Faço parte de uma equipe comissionada pela Joseph Rowntree Foundation para investigar os efeitos do estigma e explorar como pará-lo. Nosso relatório publicado recentemente descreve o estigma como “uma cola que mantém a pobreza no lugar”. Quando os políticos (por meio de discursos e políticas) e a mídia (por meio de reality shows ou relatórios estigmatizantes) nos ensinam a ver a pobreza como resultado das más escolhas dos outros, em vez de um problema sistêmico, ela se torna socialmente aceitável. Dessa forma, a pobreza e o estigma da pobreza reforçam-se mutuamente.

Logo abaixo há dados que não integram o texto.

-- ==== Sys2Proof/Syntax.lean ====
section
/-! DEFINITION. The instructions: one constructor per row of spec/opcode_table.json. The first fourteen are the port
events (spec/30_encoding.md R69, R70), the next five the wire byte classes (R64), the rest the frame-type rows
(spec/43_dispatcher.md R113, R115). -/

namespace Sys2Proof

inductive Instr where
  /-- `NOP` (R126). -/
  | nop
  /-- `RX_BYTE BYTE` (R100 to R108). -/
  | rxByte (byte : Byte)
  /-- `RX_CLOSE` (R109). -/
  | rxClose
  /-- `DISPATCH_ACK CLAIM` (R120). -/
  | dispatchAck (claim : Bool)
  /-- `TX_START LEN` (R95). -/
  | txStart (len : Half)
  /-- `TX_DATA BYTE` (R96). -/
  | txData (byte : Byte)
  /-- `CSR_WRITE 0x00, DATA` (R128). -/
  | csrWriteCtrl (data : Half)
  /-- `CSR_WRITE 0x01, DATA` (R129). -/
  | csrWriteStatus (data : Half)
  /-- `CSR_WRITE ADDR, DATA` with any other address (R130). -/
  | csrWrite (addr : Byte) (data : Half)
  /-- `CSR_READ ADDR` (R127). -/
  | csrRead (addr : Byte)
  /-- `START` (R131). -/
  | start
  /-- `SOFT_RESET` (R132). -/
  | softReset
  /-- A word with `OP` 0xA or 0xB, its other 29 bits (R133). -/
  | reservedAB (bits : BitVec 29)
  /-- A word with `OP` 0xC to 0xF, its other 30 bits (R133). -/
  | reservedCF (bits : BitVec 30)
  /-- The wire byte `0x7E` (R64). -/
  | delim
  /-- The wire byte `0x7D` (R64). -/
  | escb
  /-- The wire byte `0x11` (R64). -/
  | xon
  /-- The wire byte `0x13` (R64). -/
  | xoff
  /-- Any other wire byte (R64). -/
  | other (byte : Byte)
  | ftTx64
  | ftTx16
  | ftAtCommand
  | ftAtCommandQueue
  | ftTransmitRequest
  | ftExplicitAddressingCommand
  | ftRemoteAtCommandRequest
  | ftUserDataRelay
  | ftRx64
  | ftRx16
  | ftRxIo64
  | ftRxIo16
  | ftAtCommandResponse
  | ftTxStatus
  | ftModemStatus
  | ftTransmitStatus
  | ftReceivePacket
  | ftExplicitRxIndicator
  | ftIoDataSampleRxIndicator
  | ftRemoteAtCommandResponse
  | ftUserDataRelayOutput
  | ftGeneric
  /-- A frame-type byte that has no row of its own (R115). -/
  | ftUnknown (ft : Byte)
deriving DecidableEq, Repr

end Sys2Proof
end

Vista de trás de um grupo de crianças do ensino fundamental caminhando por uma rua chuvosa
O estigma pode ser eliminado de serviços como escolas, tornando os uniformes e eventos mais acessíveis.
James Jiao/Shutterstock

Tal como estamos a explorar, o estigma pode ser concebido a partir de políticas e serviços. Por exemplo, medidas para tornar o dia escolar à prova de pobreza, tais como alterar a forma como as refeições (e refeições escolares gratuitas) são distribuídas para que os alunos não sejam marcados como diferentes, tornar os uniformes escolares mais acessíveis e conceber eventos escolares para serem acessíveis a todos também podem ajudar escolas “à prova de estigma” para crianças de famílias de baixa renda. Mas isto só funciona se as organizações primeiro ouvirem e aprenderem a ver a partir das perspectivas daqueles que vivem na pobreza.

A pobreza deve ser reformulada como uma questão de injustiça econômica, transferindo a culpa dos indivíduos.

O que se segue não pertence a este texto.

/-- An `Offer` open, acknowledged; and none open. -/
theorem witness_OffersAreDeliveredInOrder :
    (BlockInv offered ∧ decodeEvent .host 0x30000001 = .ok (.dispatchAck true) ∧ pairedUp offered.disp = true ∧
      offerOpen offered.disp = true ∧ ∃ t, exec (.dispatchAck true) offered = .next t) ∧
    (pairedUp (receiving .checksum false false false 2 [0x8A, 0x06]).disp = true ∧
      offerOpen (receiving .checksum false false false 2 [0x8A, 0x06]).disp = false ∧
      ∃ t, exec (.rxByte 0x6F) (receiving .checksum false false false 2 [0x8A, 0x06]) = .next t) :=
  ⟨⟨blockInv_offered, by decide, by decide, by decide, _, rfl⟩, by decide, by decide, _, rfl⟩

/-- The boundaries of the reserved addresses of `CSR_READ`. -/
theorem witness_CsrReadReturnsTheRegister :
    ∀ a ∈ [(0x0A : Byte), 0x0F, 0x15, 0xFF], 0x0A ≤ a ∧ a ≤ 0x0F ∨ 0x15 ≤ a := by decide

theorem witness_CsrWriteEffects :
    (Instr.csrWrite 0x02 0x0005).wf = true ∧ (Instr.csrWrite 0xFF 0x0000).wf = true := by decide

theorem witness_StartBeginsReceiving :
    State.reset.rxState = .idle ∧ (receiving .stopped false false false 5 [0x88]).rxState = .stopped ∧
      offered.rxState ≠ .idle ∧ offered.rxState ≠ .stopped := by decide

theorem witness_ResetValues :
    (∃ t, exec .softReset offered = .next t) ∧ (∀ a ∈ [(0x00 : Byte), 0x09, 0x10, 0x14], a ≤ 0x09 ∨ 0x10 ≤ a ∧ a ≤ 0x14) :=
  ⟨⟨_, rfl⟩, by decide⟩

/-- A raw `0x7E` as a value byte, and a `CSR_READ` of another register. -/
theorem witness_ModeIsReadOnlyAtFrameStarts :
    ((Instr.rxByte 0x7E).wf = true ∧ (receiving .payload true false false 2 [0x8A]).rxState ≠ .seek ∧
      (receiving .payload true false false 2 [0x8A]).rxLrsync = false) ∧
    Instr.csrRead 0x01 ≠ .csrRead 0x00 ∧ Instr.csrRead 0x01 ≠ .softReset := by decide

theorem witness_StickyFlagsDecideNothing : Instr.csrWriteStatus 0x00E0 ≠ .csrRead 0x01 := by decide

theorem witness_CountersCountEvents :
    (∃ t, Instr.rxByte 0x00 ≠ .softReset ∧ exec (.rxByte 0x00) { seeking with cntInvdelim := 0xFFFF } = .next t) ∧
    ∃ t, exec .softReset offered = .next t :=
  ⟨⟨_, by decide, rfl⟩, ⟨_, rfl⟩⟩

theorem witness_StreamsOnlyGrow : ∃ t, exec .softReset offered = .next t := ⟨_, rfl⟩

theorem witness_BufferReadsWhatWasWritten :
    Memory.wf [(0, 0x8A), (65534, 0x06)] = true ∧ (65534 : Nat) < 65535 ∧ (0 : Nat) ≠ 65534 := by decide

theorem witness_InvariantBoundsTheBuffer : BlockInv offered ∧ offered.rxState = .dispatch :=
  ⟨blockInv_offered, by decide⟩

theorem witness_StepRunsTheDecodedInstruction :
    (selectPort { seeking with transport := [0x1000007E, 0x00000000] } = some .transport ∧
      decodeEvent .transport 0x1000007E = .ok (.rxByte 0x7E)) ∧
    (selectPort { offered with transport := [0x1000007E], host := [0x30000000] } = some .host ∧
      decodeEvent .host 0x30000000 = .ok (.dispatchAck false)) := by decide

O próximo governo deve acabar com o uso de rótulos estigmatizantes como “economicamente inativo” para descrever pessoas com deficiência ou pessoas com responsabilidades de cuidados não remuneradas, ou “pouco qualificado” para descrever trabalho mal pago. Este último ponto deve andar de mãos dadas com a campanha por maior equidade salarial e salários dignos reais.

Para acabar com a crise de pobreza na Grã-Bretanha, todos nós precisamos rejeitar o estigma, expondo-o como ele é: uma ferramenta usada pelos poderosos para justificar a desigualdade econômica e a injustiça.